** Provided records follows **

-- ==== Sys2Proof/Laws/Ring.lean ====
section
/-!
SUPPORT. The ring's own operations keep it sound, and a write does.
-/

namespace Sys2Proof.Machine

/-- Marking the check leaves the ring sound. -/
theorem Ring.Sound.withCheck {r : Ring} (h : r.Sound) (c : RetentionCheck) : ({ r with check := c } : Ring).Sound :=
  ⟨h.size, h.heldMax, h.heldBelow, h.seqMax, h.newestAt, h.entries⟩

/-- The empty ring is sound. -/
theorem Ring.Sound.emptied {r : Ring} (h : r.positions.length = ringSize) : r.emptied.Sound where
  size := h
  heldMax := by simp [Ring.emptied]
  heldBelow := by simp [Ring.emptied]
  seqMax := by simp [Ring.emptied, seqLimit]
  newestAt := by simp [Ring.emptied, ringSize]
  entries := by intro q h1 h2; simp [Ring.emptied] at h1 h2; omega

/-- A plain write keeps the ring sound while sequence numbers are left (R5). -/
theorem Ring.Sound.store {r : Ring} (h : r.Sound) (hn : r.nextSeq ≠ seqLimit) (d : Draft) : (r.store d).Sound where
  size := by simp [Ring.store, h.size]
  heldMax := by simp [Ring.store]
  heldBelow := by have := h.heldBelow; simp only [Ring.store]; omega
  seqMax := by have := h.seqMax; simp only [Ring.store]; omega
  newestAt := by
    have := h.newestAt; have := h.heldBelow
    simp only [Ring.store, ringSize] at *; omega
  entries := by
    intro q h1 h2
    have hs := h.size; have hp := h.newestAt; have hb := h.heldBelow; have hm := h.heldMax
    simp only [Ring.store, ringSize] at *
    by_cases hq : q = r.nextSeq
    · subst hq
      refine ⟨d, ?_⟩
      have : (r.newest + 1) % 512 = (r.nextSeq - 1) % 512 := by omega
      rw [this, List.getElem?_set_self (by omega)]
    · obtain ⟨d', hd'⟩ := h.entries q (by omega) (by omega)
      refine ⟨d', ?_⟩
      rw [List.getElem?_set_ne (by simp only [ringSize] at *; omega)]
      exact hd'

/-- A stored entry stands at the position of its seq. -/
theorem Ring.store_entry {r : Ring} (h : r.Sound) (d : Draft) :
    (r.store d).positions[(r.nextSeq - 1) % 512]? = some (some { seq := r.nextSeq, body := d }) := by
  have hs := h.size; have hp := h.newestAt; have hb := h.heldBelow
  simp only [Ring.store, ringSize] at *
  have : (r.newest + 1) % 512 = (r.nextSeq - 1) % 512 := by omega
  rw [this, List.getElem?_set_self (by omega)]

/-- Where a held seq stands (R3). -/
theorem Ring.Sound.positionOf {r : Ring} (h : r.Sound) {q : Nat} (h1 : r.nextSeq ≤ q + r.held) (h2 : q < r.nextSeq) :
    r.positionOf q = (q - 1) % ringSize := by
  have hp := h.newestAt; have hb := h.heldBelow; have hm := h.heldMax
  simp only [Ring.positionOf, ringSize] at *; omega

/-- A held seq has its entry (R3, R5). -/
theorem Ring.Sound.entry {r : Ring} (h : r.Sound) {q : Nat} (h1 : r.nextSeq ≤ q + r.held) (h2 : q < r.nextSeq) :
    ∃ d, r.entry q = some { seq := q, body := d } := by
  obtain ⟨d, hd⟩ := h.entries q h1 h2
  refine ⟨d, ?_⟩
  rw [Ring.entry, h.positionOf h1 h2, List.getD_eq_getElem?_getD, hd]; rfl

/-! ## The ring in the operations on the state -/

@[simp] theorem State.setRecord_hr (r : CaptureRecord) (s : State) :
    (s.setRecord r).hr = { s.hr with check := .matching } := rfl

/-- Freezing touches the check alone. -/
theorem State.freeze_hr (reason : FreezeReason) (s : State) :
    (s.freeze reason).hr = s.hr ∨ (s.freeze reason).hr = { s.hr with check := .matching } := by
  unfold State.freeze; split
  · exact .inl rfl
  · exact .inl rfl
  · exact .inr rfl
  · exact .inl rfl

/-- Counting a write in POST touches the check alone. -/
theorem State.Sound.countPost {s : State} (h : s.hr.Sound) : s.countPost.hr.Sound := by
  unfold State.countPost; dsimp only; split
  · split
    · rcases State.freeze_hr .countReached (s.setRecord _) with e | e <;> rw [e]
      · exact h.withCheck _
      · exact (h.withCheck _).withCheck _
    · exact h.withCheck _
  · exact h

/-- A withdrawal leaves the ring. -/
theorem State.Sound.loseCapture {s : State} (h : s.hr.Sound) : s.loseCapture.hr.Sound := by
  unfold State.loseCapture; split
  · simp only [State.withdrawTrigger_hr]; exact h.withCheck _
  · exact h

/-- The loss of a capture leaves the counters of the ring. -/
theorem State.loseCapture_hr (s : State) :
    s.loseCapture.hr = s.hr ∨ s.loseCapture.hr = { s.hr with check := .matching } := by
  unfold State.loseCapture; split
  · right; simp [State.clearRecord]
  · exact .inl rfl

/-- A sequence restart leaves a sound ring (R8). -/
theorem State.Sound.sequenceRestart {s : State} (h : s.hr.Sound) (d : Draft) : (s.sequenceRestart d).hr.Sound := by
  have h0 : ({ s with hr := s.hr.emptied } : State).hr.Sound := Ring.Sound.emptied h.size
  have h1 := State.Sound.loseCapture h0
  have hn : ({ s with hr := s.hr.emptied } : State).loseCapture.hr.nextSeq = 1 := by
    rcases State.loseCapture_hr { s with hr := s.hr.emptied } with e | e <;> rw [e] <;> rfl
  unfold State.sequenceRestart
  refine Ring.Sound.store (Ring.Sound.store h1 ?_ _) ?_ _
  · rw [hn]; decide
  · simp [Ring.store, hn, seqLimit]

/-- A write keeps the ring sound (R4, R5, R8). -/
theorem State.Sound.write {s : State} (h : s.hr.Sound) (d : Draft) : (s.write d).1.hr.Sound := by
  unfold State.write; split
  · exact h
  · split
    · exact h.withCheck _
    · split
      · exact State.Sound.sequenceRestart h d
      · exact State.Sound.countPost (s := { s with hr := s.hr.store d }) (h.store ‹_› d)

/-- A release that withdraws and clears keeps the ring but for the check. -/
theorem State.Sound.clearRecord {s : State} (h : s.hr.Sound) : s.clearRecord.hr.Sound := h.withCheck _

theorem State.Sound.enterPost {s : State} (h : s.hr.Sound) (t : TimedTag) (cause : Cause) :
    (s.enterPost t cause).hr.Sound := by
  have hw := State.Sound.write h (s.captureDraft .triggerMark t (.marked cause))
  unfold State.enterPost; split <;> simp_all [Ring.Sound.withCheck]

theorem State.Sound.originate {s : State} (h : s.hr.Sound) (cause : Cause) (time : Nat) :
    (s.originate cause time).hr.Sound := by
  simp only [State.originate]; apply State.Sound.enterPost; exact h

theorem State.Sound.requestTrigger {s : State} (h : s.hr.Sound) (cause : Cause) (time : Option Nat) :
    (s.requestTrigger cause time).hr.Sound := by
  unfold State.requestTrigger; split
  all_goals first | exact h | exact State.Sound.originate h _ _

theorem State.Sound.writeSeen {s : State} (h : s.hr.Sound) (a b : Bool) (z : TimedTag) (c : Bool) :
    (s.writeSeen a b z c).hr.Sound := by
  unfold State.writeSeen; split
  · exact State.Sound.write h _
  · exact h

theorem State.Sound.compare {s : State} (h : s.hr.Sound) (z : TimedTag) : (s.compare z).hr.Sound := by
  unfold State.compare; dsimp only; split
  · exact h
  · split
    · exact h
    · split
      · apply State.Sound.writeSeen; simp only [State.withdrawTrigger_hr]; exact h.withCheck _
      · apply State.Sound.writeSeen; exact h.withCheck _

theorem State.Sound.takeTrigger {s : State} (h : s.hr.Sound) (z : TimedTag) : (s.takeTrigger z).hr.Sound := by
  unfold State.takeTrigger; repeat' split
  all_goals first | exact h | exact State.Sound.enterPost h _ _ | exact State.Sound.compare h _

theorem State.Sound.takeGossip {s : State} (h : s.hr.Sound) (code : CaptureCode) (tag : Option TimedTag) :
    (s.takeGossip code tag).hr.Sound := by
  unfold State.takeGossip; repeat' split
  all_goals first | exact h | exact State.Sound.enterPost h _ _ | exact State.Sound.compare h _

theorem State.Sound.release {s : State} (h : s.hr.Sound) (reason : ReleaseReason) : (s.release reason).hr.Sound := by
  unfold State.release; split
  · exact h
  · exact h
  · exact h
  · apply State.Sound.write; apply State.Sound.clearRecord; simpa using h

theorem State.Sound.writeStep {s : State} (h : s.hr.Sound) (e : LocalEvent) : (s.writeStep e).1.hr.Sound := by
  have hw := State.Sound.write h (s.ownDraft e.time e.kind e.subject e.value none)
  unfold State.writeStep; repeat' split
  all_goals simp_all

/-- The handling of a local event keeps the ring sound, whole or cut short. -/
theorem State.Sound.handleEvent {s : State} (h : s.hr.Sound) (e : LocalEvent) : (s.handleEvent e).hr.Sound := by
  unfold State.handleEvent State.triggerStep; dsimp only; split
  · rw [State.announceStep_hr]; exact State.Sound.writeStep h e
  · apply State.Sound.requestTrigger; rw [State.announceStep_hr]; exact State.Sound.writeStep h e

theorem State.Sound.emit {s : State} (h : s.hr.Sound) (e : LocalEvent) : (s.emit e).hr.Sound := by
  unfold State.emit; repeat' split
  · exact State.Sound.handleEvent h e
  · exact State.Sound.writeStep h e
  · exact State.Sound.handleEvent (s := { s with cut := none }) h e
  · exact State.Sound.handleEvent (s := { s with cut := some _ }) h e
  · exact h

theorem State.Sound.writeHeard {s : State} (h : s.hr.Sound) (d : Draft) : (s.writeHeard d).hr.Sound := by
  unfold State.writeHeard; split
  · rw [State.passPoint_hr]; exact State.Sound.write h d
  · exact h

/-- The handling of a heard frame keeps the ring sound. -/
theorem State.Sound.takeHeard {s : State} (h : s.hr.Sound) (src : Nat) (e : EventFields) :
    (s.takeHeard src e).hr.Sound := by
  have hl : ∀ (ds : List Draft) (v : State), v.hr.Sound → (ds.foldl State.writeHeard v).hr.Sound := by
    intro ds; induction ds with
    | nil => intro v hv; exact hv
    | cons d ds ih => intro v hv; exact ih _ (State.Sound.writeHeard hv d)
  unfold State.takeHeard; split
  · apply hl; split
    · exact State.Sound.writeHeard h _
    · exact h
  · exact h

end Sys2Proof.Machine
end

** End of Provided records **

- [Your goal] The lines from the start of the entries above through the line containing "(c : RetentionCheck)" are the ones to return, please; copy them exactly and include both ends.

- [Answer box]
-- ==== Sys2Proof/Laws/Ring.lean ====
section
/-!
SUPPORT. The ring's own operations keep it sound, and a write does.
-/

namespace Sys2Proof.Machine

/-- Marking the check leaves the ring sound. -/
theorem Ring.Sound.withCheck {r : Ring} (h : r.Sound) (c : RetentionCheck) : ({ r with check := c } : Ring).Sound :=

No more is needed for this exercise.